◆ TASK DETAILS
Only one stretch of the records below is wanted: the lines from the one holding "columns (30_encoding.md R93). -/" through the one holding "def tableWord (nbits". Return it exactly, both ends included.
--- GIVEN RECORDS Enclosed Below ---
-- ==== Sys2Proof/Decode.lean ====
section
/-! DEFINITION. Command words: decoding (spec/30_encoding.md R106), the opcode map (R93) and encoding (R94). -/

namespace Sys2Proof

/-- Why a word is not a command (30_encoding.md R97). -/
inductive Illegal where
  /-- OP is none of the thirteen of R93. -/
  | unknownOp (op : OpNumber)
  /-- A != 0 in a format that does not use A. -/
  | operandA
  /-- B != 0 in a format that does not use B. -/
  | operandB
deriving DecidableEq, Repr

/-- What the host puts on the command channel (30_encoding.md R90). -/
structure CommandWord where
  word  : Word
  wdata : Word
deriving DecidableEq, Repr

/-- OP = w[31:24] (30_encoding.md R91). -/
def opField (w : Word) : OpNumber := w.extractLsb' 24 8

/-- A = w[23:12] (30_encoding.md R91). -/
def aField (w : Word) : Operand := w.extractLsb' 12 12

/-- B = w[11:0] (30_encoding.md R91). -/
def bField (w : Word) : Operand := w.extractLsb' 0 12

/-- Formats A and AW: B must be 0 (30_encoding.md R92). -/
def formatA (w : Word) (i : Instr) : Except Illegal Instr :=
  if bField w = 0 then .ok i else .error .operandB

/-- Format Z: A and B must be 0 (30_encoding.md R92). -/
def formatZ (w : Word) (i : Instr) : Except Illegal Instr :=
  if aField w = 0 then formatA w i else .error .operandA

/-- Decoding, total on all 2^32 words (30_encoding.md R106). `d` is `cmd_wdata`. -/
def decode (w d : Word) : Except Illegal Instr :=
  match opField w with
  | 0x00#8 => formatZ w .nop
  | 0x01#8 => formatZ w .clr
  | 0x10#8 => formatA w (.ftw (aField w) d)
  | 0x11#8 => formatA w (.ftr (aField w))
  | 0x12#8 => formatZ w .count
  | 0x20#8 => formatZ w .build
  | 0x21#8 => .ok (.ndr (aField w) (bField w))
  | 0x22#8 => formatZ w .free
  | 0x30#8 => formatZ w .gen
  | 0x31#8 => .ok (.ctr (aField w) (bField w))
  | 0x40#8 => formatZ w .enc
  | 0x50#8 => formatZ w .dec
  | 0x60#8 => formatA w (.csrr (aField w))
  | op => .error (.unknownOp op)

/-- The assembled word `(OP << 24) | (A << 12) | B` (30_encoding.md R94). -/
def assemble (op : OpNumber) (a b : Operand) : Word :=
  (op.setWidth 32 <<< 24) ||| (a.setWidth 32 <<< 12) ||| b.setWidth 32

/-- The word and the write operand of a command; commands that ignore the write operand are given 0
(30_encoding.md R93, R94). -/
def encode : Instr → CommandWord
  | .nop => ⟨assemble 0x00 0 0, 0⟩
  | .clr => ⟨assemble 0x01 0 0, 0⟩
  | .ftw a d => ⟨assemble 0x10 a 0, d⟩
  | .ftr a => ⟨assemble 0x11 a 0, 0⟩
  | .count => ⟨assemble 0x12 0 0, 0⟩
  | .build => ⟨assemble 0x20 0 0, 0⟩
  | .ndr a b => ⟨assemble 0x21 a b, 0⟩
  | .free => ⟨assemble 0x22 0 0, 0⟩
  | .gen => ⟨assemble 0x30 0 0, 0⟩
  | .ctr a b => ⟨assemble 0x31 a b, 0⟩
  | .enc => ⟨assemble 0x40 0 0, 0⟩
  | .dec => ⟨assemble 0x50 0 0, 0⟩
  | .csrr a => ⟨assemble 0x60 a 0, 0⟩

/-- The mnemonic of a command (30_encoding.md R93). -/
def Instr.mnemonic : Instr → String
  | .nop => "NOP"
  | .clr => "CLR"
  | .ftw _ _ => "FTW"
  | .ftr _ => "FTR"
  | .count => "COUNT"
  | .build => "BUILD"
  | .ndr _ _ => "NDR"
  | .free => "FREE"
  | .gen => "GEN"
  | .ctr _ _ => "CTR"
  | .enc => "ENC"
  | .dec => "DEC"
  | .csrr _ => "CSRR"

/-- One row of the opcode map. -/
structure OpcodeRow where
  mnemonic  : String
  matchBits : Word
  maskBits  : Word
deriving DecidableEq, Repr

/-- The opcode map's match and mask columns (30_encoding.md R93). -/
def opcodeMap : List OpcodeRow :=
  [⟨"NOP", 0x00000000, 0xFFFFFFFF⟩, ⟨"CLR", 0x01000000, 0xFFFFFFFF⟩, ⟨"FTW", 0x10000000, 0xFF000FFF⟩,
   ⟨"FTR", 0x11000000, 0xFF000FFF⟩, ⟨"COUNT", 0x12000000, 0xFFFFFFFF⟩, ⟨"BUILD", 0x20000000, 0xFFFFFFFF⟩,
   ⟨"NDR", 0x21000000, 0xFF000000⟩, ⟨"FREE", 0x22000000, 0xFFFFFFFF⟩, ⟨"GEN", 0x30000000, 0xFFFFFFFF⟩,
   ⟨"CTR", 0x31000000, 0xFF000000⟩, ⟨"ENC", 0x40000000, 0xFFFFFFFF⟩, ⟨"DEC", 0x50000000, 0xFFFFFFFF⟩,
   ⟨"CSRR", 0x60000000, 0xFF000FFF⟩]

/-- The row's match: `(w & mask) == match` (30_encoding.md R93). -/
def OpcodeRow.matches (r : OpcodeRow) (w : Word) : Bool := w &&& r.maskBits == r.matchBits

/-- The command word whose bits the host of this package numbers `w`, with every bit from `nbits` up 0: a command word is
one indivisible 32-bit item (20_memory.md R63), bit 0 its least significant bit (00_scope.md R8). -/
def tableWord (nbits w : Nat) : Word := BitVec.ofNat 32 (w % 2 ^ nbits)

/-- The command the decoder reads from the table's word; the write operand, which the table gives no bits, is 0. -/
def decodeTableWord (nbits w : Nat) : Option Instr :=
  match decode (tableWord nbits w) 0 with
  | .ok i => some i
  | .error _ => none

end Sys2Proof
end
--- End of Enclosed GIVEN RECORDS ---
◆ EXERCISE RESPONSE
/-- The opcode map's match and mask columns (30_encoding.md R93). -/
def opcodeMap : List OpcodeRow :=
  [⟨"NOP", 0x00000000, 0xFFFFFFFF⟩, ⟨"CLR", 0x01000000, 0xFFFFFFFF⟩, ⟨"FTW", 0x10000000, 0xFF000FFF⟩,
   ⟨"FTR", 0x11000000, 0xFF000FFF⟩, ⟨"COUNT", 0x12000000, 0xFFFFFFFF⟩, ⟨"BUILD", 0x20000000, 0xFFFFFFFF⟩,
   ⟨"NDR", 0x21000000, 0xFF000000⟩, ⟨"FREE", 0x22000000, 0xFFFFFFFF⟩, ⟨"GEN", 0x30000000, 0xFFFFFFFF⟩,
   ⟨"CTR", 0x31000000, 0xFF000000⟩, ⟨"ENC", 0x40000000, 0xFFFFFFFF⟩, ⟨"DEC", 0x50000000, 0xFFFFFFFF⟩,
   ⟨"CSRR", 0x60000000, 0xFF000FFF⟩]

/-- The row's match: `(w & mask) == match` (30_encoding.md R93). -/
def OpcodeRow.matches (r : OpcodeRow) (w : Word) : Bool := w &&& r.maskBits == r.matchBits

/-- The command word whose bits the host of this package numbers `w`, with every bit from `nbits` up 0: a command word is
one indivisible 32-bit item (20_memory.md R63), bit 0 its least significant bit (00_scope.md R8). -/
def tableWord (nbits w : Nat) : Word := BitVec.ofNat 32 (w % 2 ^ nbits)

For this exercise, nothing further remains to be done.